How much are you asking for one of those variable transformers, and are the carbon brushes on them still in good shape?

A hotplate can be controlled with a thermostat, I would prefer it over using a variac, even if I had to wire one in, or change the existing one.


----------



## kadriver (Oct 24, 2012)

goldsilverpro said:


> I agree. The ones oldgeek has aren't enough to run a common hotplate. I would want at least 13A.
> 
> The one in the link above appears to be identical, even in color, to the one I paid $90 for on eBay.
> http://www.ebay.com/itm/20-AMP-110V-VARIAC-AUTOTRANSFORMER-VOLTAGE-REGULATOR-POWERSTAT-0-130V-OUTPUT-NEW-/380453842256?pt=LH_DefaultDomain_0&hash=item5894d0ed50



Chris:

I have been looking for something to control the speed of the motor on my fumehood - the blower motor is only 1/10 H.P.

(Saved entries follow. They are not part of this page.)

-- ==== Sys2Proof/Laws/PerInstr.lean ====
section
/-!
SUPPORT. For each constructor: the row of the opcode map that its code names builds it back from its operands, and an event has
no code (R202, R203).
-/

/-- An instruction with a code is what its row of the opcode map builds from its operands; the code of a row names that row. -/
def Sys2Proof.Laws.Codec.Statement (i : Sys2Proof.Instr) : Prop :=
  ∀ p op v o, i.code = some (p, op, v) → i.ops? = some o →
    ∃ r, Sys2Proof.rowOf p op v = some r ∧ r.page = p ∧ r.op = op ∧ r.variant = v ∧ r.build o = i

namespace Sys2Proof.Laws.Codec
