-- ==== Sys2Proof/Tests/Slice0.lean ====
section
/-!
SUPPORT. The model's own tests: the smoke test of well-formedness, the spec's worked encodings, one-step tests whose results
stand in the spec or follow from it by hand, and for each statement with hypotheses the states and operands that meet them.
-/

set_option Elab.async false
set_option linter.unusedTactic false
set_option linter.unreachableTactic false

namespace Sys2Proof.Tests

open Sys2Proof Sys2Proof.Machine

/-! ### Helper states -/

/-- One strand at cycle 100, whose one-word instruction at 0x1000 is at issue. -/
def mk (sid : Nat) (x : Slot) : State :=
  { now := 100, slots := [(sid, x)], cur := { sid := sid, ipc := 0x1000, words := [0x094E] } }

/-- A helper on the A sequencer, one on the X sequencer, slot 0 in user mode, slot 0 in supervisor mode. -/
def stA : State := mk 1 { st := .ready }
def stX : State := mk 1 { st := .ready, xseq := true }
def stU : State := mk 0 { st := .ready }
def stS : State := { stU with cores := [(0, { modeS := true })] }

/-- g5 and g7 with two values. -/
def gg (s : State) (a b : Nat) : State :=
  { s with g := [(s.cur.sid * 64 + 5, word a), (s.cur.sid * 64 + 7, word b)] }

/-- The range-table entry of a LOCAL window of the own tile, readable, writable and open to user mode. -/
def ownEntry : Word × Word := (word (ownBase + 2 ^ 56), word (ownBase + 0xF0000 + 2 ^ 56 + 2 ^ 57 + 2 ^ 58 + 2 ^ 61))

/-- g5 a value, g7 an address of the own scratchpad, with its entry. -/
def gm (s : State) (a off : Nat) : State := { gg s a (ownBase + off) with rt := [(0, ownEntry)] }

/-- An event's arguments. -/
def ev (s : State) (a : EvArg) : State := { s with ev := a }

/-- A state with one access, number 9, in flight, and one with one command. -/
def withAcc (s : State) (a : Acc) : State := { s with accs := [(9, a)], nextId := 20 }
def withCmd (s : State) (c : Cmd) : State := { s with cmds := [(9, c)], nextId := 20 }

/-- A helper in a package that is present. -/
def stP : State := { stA with pkgs := [(0, { present := true })] }

/-- A load of eight bytes from offset 0x100 of the own scratchpad, and a store there. -/
def acc0 : Acc :=
  { kind := .load, sid := 1, gen := 0, ipc := 0x1000, order := 0, dpkg := 0, dev := false, va := ownBase + 0x100, size := 8
    key := some (spKey 0 0x100), bank := 0, perfAt := 100, ansLat := 2 }
def accSt : Acc := { acc0 with kind := .store, store := true, data := natBytes 8 0x1122334455667788 }

/-- A result of a step, looked at. -/
def sees (r : Res) (p : State → Bool) : Bool :=
  match r with
  | .next t => p t
  | _ => false

/-- A check of the issue answers a value and leaves a state, as something Lean decides. -/
def gives {α : Type} [DecidableEq α] (r : Except Stop (α × State)) (a : α) (t : State) : Bool :=
  match r with
  | .ok x => decide (x.1 = a) && decide (x.2 = t)
  | .error _ => false

theorem gives_iff {α : Type} [DecidableEq α] (r : Except Stop (α × State)) (a : α) (t : State) :
    gives r a t = true ↔ r = .ok (a, t) := by
  cases r with
  | error e => simp [gives]
  | ok x => cases x; simp [gives]

/-- What a fetch found: words, a trap, or a page that is not there. -/
def fetched (r : FetchR) : Nat :=
  match r with
  | .words _ => 1
  | .trap _ _ => 2
  | .park _ => 3

/-- A register of slot 6 needs a place in the physical file of core 0, and one of slot 1 is parked in bank 0. -/
def fullS : State := { stA with file := [(6 * 128 + 1, 8)], place := [(1 * 128 + 1, .bank 0)] }

theorem fullS_overfull : ∃ k, overfull fullS = some k := ⟨_, List.getElem?_eq_getElem (Nat.mod_lt _ (by decide))⟩

/-- Operands: A is g5 (and the destination), B is g7. -/
def ab : Ops := { a := 5, b := 7 }

/-! ### Well-formedness refuses an ill-formed term for each of its checks -/

/-- A form R base word has no immediate of its own, and without EXR no sixth operand bit, no C and no last use of A. -/
theorem test_wf_refuses_shape :
    [Instr.add { lo := 1 }, .add { a := 32 }, .add { b := 32 }, .add { c := 1 }, .add { la := true }, .addi { b := 1 }, .addi { l := true },
     .addi { lo := 64 }, .addi { a := 32 }, .addi { c := 1 }, .jmp { a := 1 }, .jmp { exr := true }, .jmp { exq := some 0 }].all
      (fun i => !i.wf) = true := by decide +kernel
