-- ==== Sys2Proof/Machine/State/Imposition.lean ====
section
/-! DEFINITION. State of Imposition: jobs, rebuild, lost stripes and reshape (R249 to R277). -/

namespace Sys2Proof.Machine

/-- What an Imposition job serves: a submitted descriptor, the parity of a stripe that Hearth closed (R149), the rebuild of a stripe (R265), or the reconstruction of a grain's sort, for a read or for a repair (R258). -/
inductive ImpFor
  | submitted
  | stripe (sheet stripe : Nat)
  | rebuild (sheet stripe : Nat)
  | recon (gid : Nat) (repair : Bool)
deriving DecidableEq, Repr

/-- An Imposition job: its descriptor's fields (Table 12.4) and the descriptor itself, the bytes of its sources in role order over the range it covers, and what it serves. -/
structure ImpJob where
  tag : Nat
  line : Nat
  op : Nat
  cls : Nat
  width : Nat
  missX : Nat
  missY : Nat
  two : Bool
  off : Nat
  len : Nat
  src : List Bytes
  desc : Bytes := []
  use : ImpFor := .submitted
deriving DecidableEq, Repr

/-- What an Imposition job wrote back: its outputs with the addresses they went to, and the descriptor with STATUS, DONE and the CRCs. -/
structure ImpResult where
  tag : Nat
  status : Status
  outA : Bytes := []
  outB : Bytes := []
  crcA : Nat := 0
  crcB : Nat := 0
  desc : Bytes := []
  dstA : Nat := 0
  dstB : Nat := 0
deriving DecidableEq, Repr

/-- A grain's sort that is being reconstructed (R258): its address and units, whether for a repair, which takes its own chunks as missing too (R165), and its bytes once the job has ended. -/
structure Recon where
  addr : Nat
  units : Nat
  repair : Bool
  out : Option Bytes := none
deriving DecidableEq, Repr

/-- The rebuild in progress (R265, R269): the sheet it has reached, and the next stripe. -/
structure Rebuild where
  sheet : Nat
  stripe : Nat
deriving DecidableEq, Repr

/-- A reshape (R274, R275): its list and boundary, the boundary written to the list's map sheet, whether the sheet at the boundary is in transit and the copies made of it, the class and widths of a width change, whether Takeover holds it, whether it is the partner's, adopted in Takeover (Table 12.10), and whether its transit restarts (R276). -/
structure Reshape where
  list : List Nat
  boundary : Nat := 0
  written : Nat := 0
  copies : List (Nat × Nat × Nat) := []
  movesOut : Bool := false
  migration : Bool
  cls : Nat := 0
  oldD : Nat := 0
  newD : Nat := 0
  paused : Bool := false
  held : Bool := false
  moveSeq : Nat := 0
  peers : Bool := false
  again : Bool := false
deriving DecidableEq, Repr

/-- A read that waits for the mend of a grain (R272): its task slot, the grain, and since when. -/
structure MendWait where
  slot : Nat
  gid : Nat
  since : Nat
deriving DecidableEq, Repr

/-- Imposition as a whole: `running` by unit, `queued` jobs in order of arrival, the lost-stripe table by entry number. `recon` lists the sorts that are being reconstructed by grain. After a takeover there may be two reshapes, whose lists alternate (Table 12.10): `reshape` is the one whose turn it is and `peerReshape` the other. -/
structure Imposition where
  running : Tab ImpJob := []
  queued : List ImpJob := []
  results : List ImpResult := []
  rebuild : Option Rebuild := none
  relocating : List Nat := []
  lostStripes : Tab LostStripe := []
  recon : Tab Recon := []
  waits : List MendWait := []
  reshape : Option Reshape := none
  peerReshape : Option Reshape := none
deriving DecidableEq, Repr

end Sys2Proof.Machine
end

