-- ==== Sys2Proof/Machine/Bytes.lean ====
section
/-! DEFINITION. Bytes read as numbers and numbers laid out as bytes (R3, R4), and bit ranges of numbers. -/

namespace Sys2Proof.Machine

/-- The byte at offset `off`, zero past the end. -/
def byteAt (bs : Bytes) (off : Nat) : Nat := (bs.getD off 0).toNat

/-- The little-endian number of `n` bytes at offset `off` (R4). -/
def leAt (bs : Bytes) (off : Nat) : Nat → Nat
  | 0 => 0
  | n + 1 => byteAt bs off + 256 * leAt bs (off + 1) n

/-- The big-endian number of a byte run, as published standards give their integers (R4). -/
def beNat (bs : Bytes) : Nat := bs.foldl (fun a b => a * 256 + b.toNat) 0

/-- `n` bytes of `v`, least significant first (R4). -/
def leBytes (v : Nat) : Nat → Bytes
  | 0 => []
  | n + 1 => BitVec.ofNat 8 v :: leBytes (v / 256) n

/-- `n` bytes of `v`, most significant first. -/
def beBytes (v n : Nat) : Bytes := (leBytes v n).reverse

/-- `n` bytes from offset `off`. -/
def slice (bs : Bytes) (off n : Nat) : Bytes := (bs.drop off).take n

/-- Bits hi..lo of a number (R3). -/
def bits (v hi lo : Nat) : Nat := (v / 2 ^ lo) % 2 ^ (hi + 1 - lo)

/-- Bit `i` of a number. -/
def bitOf (v i : Nat) : Bool := (v / 2 ^ i) % 2 == 1

/-- The value with bits hi..lo replaced by `f`. -/
def setBits (v hi lo f : Nat) : Nat :=
  v % 2 ^ lo + (f % 2 ^ (hi + 1 - lo)) * 2 ^ lo + (v / 2 ^ (hi + 1)) * 2 ^ (hi + 1)

/-- One bit as a number. -/
def bit (b : Bool) : Nat := if b then 1 else 0

/-- Whether every byte of a run is zero, as a reserved field must be (R5). -/
def allZero (bs : Bytes) : Bool := bs.all (· == 0)

/-- Zero bytes. -/
def zeros (n : Nat) : Bytes := List.replicate n 0

/-- Writes the bytes `src` over `dst` from offset `off`; bytes past the end of `dst` are added. -/
def overlay (dst : Bytes) (off : Nat) (src : Bytes) : Bytes :=
  dst.take off ++ zeros (off - dst.length) ++ src ++ dst.drop (off + src.length)

/-- The bitwise exclusive or of two byte runs, to the length of the shorter. -/
def xorBytes (a b : Bytes) : Bytes := List.zipWith (fun x y => x ^^^ y) a b

/-- A run cut into units of `n` bytes, the last one short when the length is no multiple. -/
def chunksOf (n : Nat) (bs : Bytes) : List Bytes :=
  (List.range ((bs.length + n - 1) / n)).map fun i => slice bs (i * n) n

/-- Least common step up: `v` rounded up to a multiple of `m`. -/
def roundUp (v m : Nat) : Nat := (v + m - 1) / m * m

end Sys2Proof.Machine
end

Would you recommend this variac for controlling the motor speed on my fumehood?

Thank you - Kevin


----------



## mjgraham (Oct 24, 2012)

kadriver said:


> goldsilverpro said:
> 
> 
> > I agree. The ones oldgeek has aren't enough to run a common hotplate. I would want at least 13A.
> ...



Others may know more about it but I'd say a variac is not the best to adjust the speed on an induction motor (just guessing the type of motor) I'd say it would drop the speed some but there is a major hit in torque. Most of those motors you have to adjust the frequency to adjust the speed, I think the RPMs are a function of line frequency and number of motor poles, and voltage to some degree. I guess the drop in voltage would slow it some, may make more heat, I guess I could try it back in the shop here and see, will let you know.

Edit. It did slow it down, worked down to about 20% of line voltage, didn't have much torque but it was adjustable. Used a little 1/16 HP blower fan.


----------



## goldsilverpro (Oct 24, 2012)

The only motor I've used one on was a small lab stirrer with a shaft and prop. Steve says they will work on non-automatic type battery chargers. I've mainly used them on heating things like hotplates


----------



## acpeacemaker (Oct 24, 2012)

> A hotplate can be controlled with a thermostat, I would prefer it over using a variac, even if I had to wire one in, or change the existing one.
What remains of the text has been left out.